Expected response from Elasticsearch:

The average unit price of an item is ~4.39.

image

Stats Aggregation: Compute the count, min, max, avg, sum in one go

Syntax:

GET Enter_name_of_the_index_here/_search
{
  "size": 0,
  "aggs": {
    "Name your aggregations here": {
      "stats": {
        "field": "Name the field you want to aggregate on here"
      }
    }
  }
}

Example:

GET ecommerce_data/_search
{
  "size": 0,
  "aggs": {
    "all_stats_unit_price": {
      "stats": {
        "field": "UnitPrice"
      }
    }
  }
}

Expected Response from Elasticsearch:

The stats aggregation will yield the values of count(the number of unit prices aggregation was performed on), min, max, avg, and sum(sum of all unit prices in the index).

image

Cardinality Aggregation

The cardinality aggregation computes the count of unique values for a given field.

Syntax:

GET Enter_name_of_the_index_here
{
  "size": 0,
  "aggs": {
    "Name your aggregations here": {
      "cardinality": {
        "field": "Name the field you want to aggregate on here"
      }
    }
  }
}

Example:

GET ecommerce_data/_search
{
  "size": 0,
  "aggs": {
    "number_unique_customers": {
      "cardinality": {
        "field": "CustomerID"
      }
    }
  }
}

Expected response from Elasticsearch:

Approximately, there are 4325 unique number of customers in our index.
image

Limiting the scope of an aggregation

In the previous examples, aggregations were performed on all documents in the ecommerce_data index. What if you want to run an aggregation on a subset of the documents?

For example, our index contains e-commerce data from multiple countries. Let's say you want to calculate the average unit price of items sold in Germany.

To limit the scope of the aggregation, you can add a query clause to the aggregations request. The query clause defines the subset of documents that aggregations should be performed on.

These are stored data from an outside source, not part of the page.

-- ==== Sys2Proof/Laws/PerInstr.lean ====
section
/-! SUPPORT. Decoding undoes encoding, one lemma for each constructor (R32 to R58). -/

set_option Elab.async false
set_option linter.unusedSimpArgs false

namespace Sys2Proof.Laws.RoundTrip

/-- The decoder reads the word of a well-formed instruction as that instruction. -/
def Statement (i : Instr) : Prop := i.wf = true → decode (encode i) = .ok i
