theorem wit_GangInstructionResults :
    (State.reset.me.gang.state = .detached ∧ State.reset.attachedSet State.reset.cur = []) ∧
    (headHart.me.gang.state = .attached ∧ headHart.me.loopLive = false) ∧
    ((headOf {}).me.gang.state = .attached ∧ (headOf {}).gangHead (headOf {}).cur = some (headOf {}).cur ∧
      4 ∈ gangHarts (headOf {}).cur ∧ 4 ≠ (headOf {}).cur ∧ ((headOf {}).hart 4).task ≠ none ∧ ((headOf {}).hart 4).gang.state = .detached) ∧
    (let s := headOf { state := .waiting, joinTag := 5, joinT := some (3, 7) }
     4 ∈ s.waitingSet s.cur ∧ (s.hart 4).csr.asid = s.me.csr.asid ∧ (s.hart 4).gang.joinTag = 5 ∧ (s.hart 4).pc = s.me.pc ∧
     ∀ x ∈ gangHarts s.cur, x ≠ s.cur → (s.hart x).task = none ∨ (s.hart x).gang.state ≠ .detached) ∧
    ((second []).me.gang.state = .attached ∧ (second []).gangHead (second []).cur ≠ some (second []).cur) ∧
    (∀ g ∈ [({ hold := some 0 } : Gang), { formed := some (State.reset.clock, none) }],
      (joining g).me.gang.state = .detached ∧ (joining g).attachedSet 4 ≠ [] ∧ (joining g).heldHere 5 = true) ∧
    (before.me.gang.state = .detached ∧ before.attachedSet before.cur ≠ [] ∧ before.goesBefore = true) ∧
    ((joining {}).attachedSet 4 ≠ [] ∧ (joining {}).heldHere 5 = false ∧ (joining {}).goesBefore = false ∧ ((joining {}).g 3).toNat ≠ 0 ∧
      ((joining {}).g 4).toNat = 0) ∧
    ∃ s : State, s.me.gang.state = .waiting :=
  ⟨by decide +kernel, by decide +kernel, by decide +kernel, by decide +kernel, by decide +kernel, by decide +kernel, by decide +kernel,
   by decide +kernel, State.reset.updMe fun h => { h with gang := { state := .waiting } }, by decide +kernel⟩

/-- The acting hart behind a LOOPN. -/
def bodyFirst (s : State) : Hart := Hart.advance { s.me with loopLive := false } 1

/-- The answer of `checkBody`, if it is no trap. -/
def bodyOk (s : State) (n : Nat) : Bool :=
  match s.checkBody (bodyFirst s) n with
  | .ok _ => true
  | .error _ => false

theorem bodyOk_of {s : State} {n : Nat} (h : bodyOk s n = true) : ∃ t words, s.checkBody (bodyFirst s) n = .ok (t, words) := by
  unfold bodyOk at h
  split at h
  · rename_i u hu; exact ⟨u.1, u.2, hu⟩
  · cases h

/-- A mapped hart before a loop body of additions, with a bound in nest register 0. -/
def bodied (w bound : Nat) : State :=
  let s := mapped []
  let t := { s with mem := (List.range 16).foldl (fun m i => memWrite m (0x10004 + 4 * i) 4 w) s.mem }
  t.updMe fun h => { h with nest := h.nest.set 0 (BitVec.ofNat 128 bound) }

theorem wit_LoopBegins :
    ((∃ t words, (bodied 1 0).checkBody (bodyFirst (bodied 1 0)) 16 = .ok (t, words)) ∧
      0 ∈ (List.range (1 : BitVec 3).toNat).map fun n => nestBound ((bodied 1 0).me.nestAt n)) ∧
    ((∃ t words, (bodied 1 5).checkBody (bodyFirst (bodied 1 5)) 1 = .ok (t, words)) ∧
      0 ∉ (List.range (1 : BitVec 3).toNat).map fun n => nestBound ((bodied 1 5).me.nestAt n)) :=
  ⟨⟨bodyOk_of (by decide +kernel), by decide +kernel⟩, bodyOk_of (by decide +kernel), by decide +kernel⟩

/-- A hart in a loop of depth 2 and two words. -/
def looping (word i0 i1 : Nat) : Hart :=
  let h := Hart.reset
  { h with
    loopLive := true
    bounds := [3, 2]
    csr := { h.csr with
      loop := { active := true, depth := 2, len := 2, word := BitVec.ofNat 4 word }
      lix := (h.csr.lix.set 0 (BitVec.ofNat 32 i0)).set 1 (BitVec.ofNat 32 i1) } }

theorem wit_LoopAdvances :
    (let h := looping 0 0 0
     h.loopLive = true ∧ h.csr.loop.active = true ∧ h.csr.loop.depth.toNat ≤ 6 ∧ h.csr.loop.word.toNat + 1 < h.csr.loop.len.toNat) ∧
    (let h := looping 1 2 0
     h.csr.loop.len.toNat ≤ h.csr.loop.word.toNat + 1 ∧ (h.csr.lix.toList.getD 0 0).toNat + 1 = h.bound 0 ∧
     (h.csr.lix.toList.getD 1 0).toNat + 1 ≠ h.bound 1) ∧
    (let h := looping 1 2 1
     h.csr.loop.len.toNat ≤ h.csr.loop.word.toNat + 1 ∧
     ∀ n, n < 2 → (h.csr.lix.toList.getD n 0).toNat + 1 = h.bound n) := by decide +kernel

/-- The word that a hart issues next, or what keeps it from one. -/
def presentWord (s : State) (h : Hart) : Except (Option Cause) (BitVec 32) :=
  match s.present h with
  | .ok x => .ok x.2
  | .error e => .error e

/-- Whether two answers of `presentWord` are one. -/
def sameAnswer (x y : Except (Option Cause) (BitVec 32)) : Bool :=
  match x, y with
  | .ok a, .ok b => a == b
  | .error a, .error b => a == b
  | _, _ => false

theorem present_of {s : State} {h : Hart} {w : BitVec 32} (e : sameAnswer (presentWord s h) (.ok w) = true) :
    ∃ t, s.present h = .ok (t, w) := by
  unfold presentWord at e
  split at e
  · rename_i x hx; simp [sameAnswer] at e; exact ⟨x.1, by rw [hx, ← e]⟩
  · simp [sameAnswer] at e

theorem absent_of {s : State} {h : Hart} {c : Option Cause} (e : sameAnswer (presentWord s h) (.error c) = true) :
    s.present h = .error c := by
  unfold presentWord at e
  split at e
  · simp [sameAnswer] at e
  · rename_i x hx; simp [sameAnswer] at e; rw [hx, e]

/-- The head of a gang that a timed JOIN holds. -/
def heldHead : State := headHart.updMe fun h => { h with gang := { h.gang with hold := some 0 } }

/-- What stands at body word k. -/
def bodyAnswer (s : State) (k : Nat) : Except (Option Cause) (BitVec 32) :=
  match s.bodyAt (bodyFirst s) k with
  | none => .ok 0
  | some (t, h) => presentWord t h

theorem bodyAnswer_word {s : State} {k : Nat} {w : BitVec 32} (hw : w ≠ 0) (e : sameAnswer (bodyAnswer s k) (.ok w) = true) :
    ∃ t h u, s.bodyAt (bodyFirst s) k = some (t, h) ∧ t.present h = .ok (u, w) := by
  unfold bodyAnswer at e
  split at e
  · simp [sameAnswer] at e; exact absurd e.symm hw
  · rename_i t h hb; obtain ⟨u, hu⟩ := present_of e; exact ⟨t, h, u, hb, hu⟩

theorem bodyAnswer_error {s : State} {k : Nat} {c : Option Cause} (e : sameAnswer (bodyAnswer s k) (.error c) = true) :
    ∃ t h, s.bodyAt (bodyFirst s) k = some (t, h) ∧ t.present h = .error c := by
  unfold bodyAnswer at e
  split at e
  · simp [sameAnswer] at e
  · rename_i t h hb; exact ⟨t, h, hb, absent_of e⟩

/-- A mapped hart before a loop body whose words from the second on are those given. -/
def bodied2 (w : Nat) : State :=
  let s := bodied w 1
  { s with mem := memWrite s.mem 0x10004 4 1 }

The combined query and aggregations look like the following.

Syntax:

GET Enter_name_of_the_index_here/_search
{
  "size": 0,
  "query": {
    "Enter match or match_phrase here": {
      "Enter the name of the field": "Enter the value you are looking for"
    }
  },
  "aggregations": {
    "Name your aggregations here": {
      "Specify aggregations type here": {
        "field": "Name the field you want to aggregate here"
      }
    }
  }
}

Example:

GET ecommerce_data/_search
{
  "size": 0,
  "query": {
    "match": {
      "Country": "Germany"
    }
  },
  "aggs": {
    "germany_average_unit_price": {
      "avg": {
        "field": "UnitPrice"
      }
    }
  }
}

Expected response from Elasticsearch:

The average of unit price of items sold in Germany is ~4.58. image

The combination of query and aggregations request allowed us to perform aggregations on a subset of documents. What if we wanted to perform aggregations on several subsets of documents?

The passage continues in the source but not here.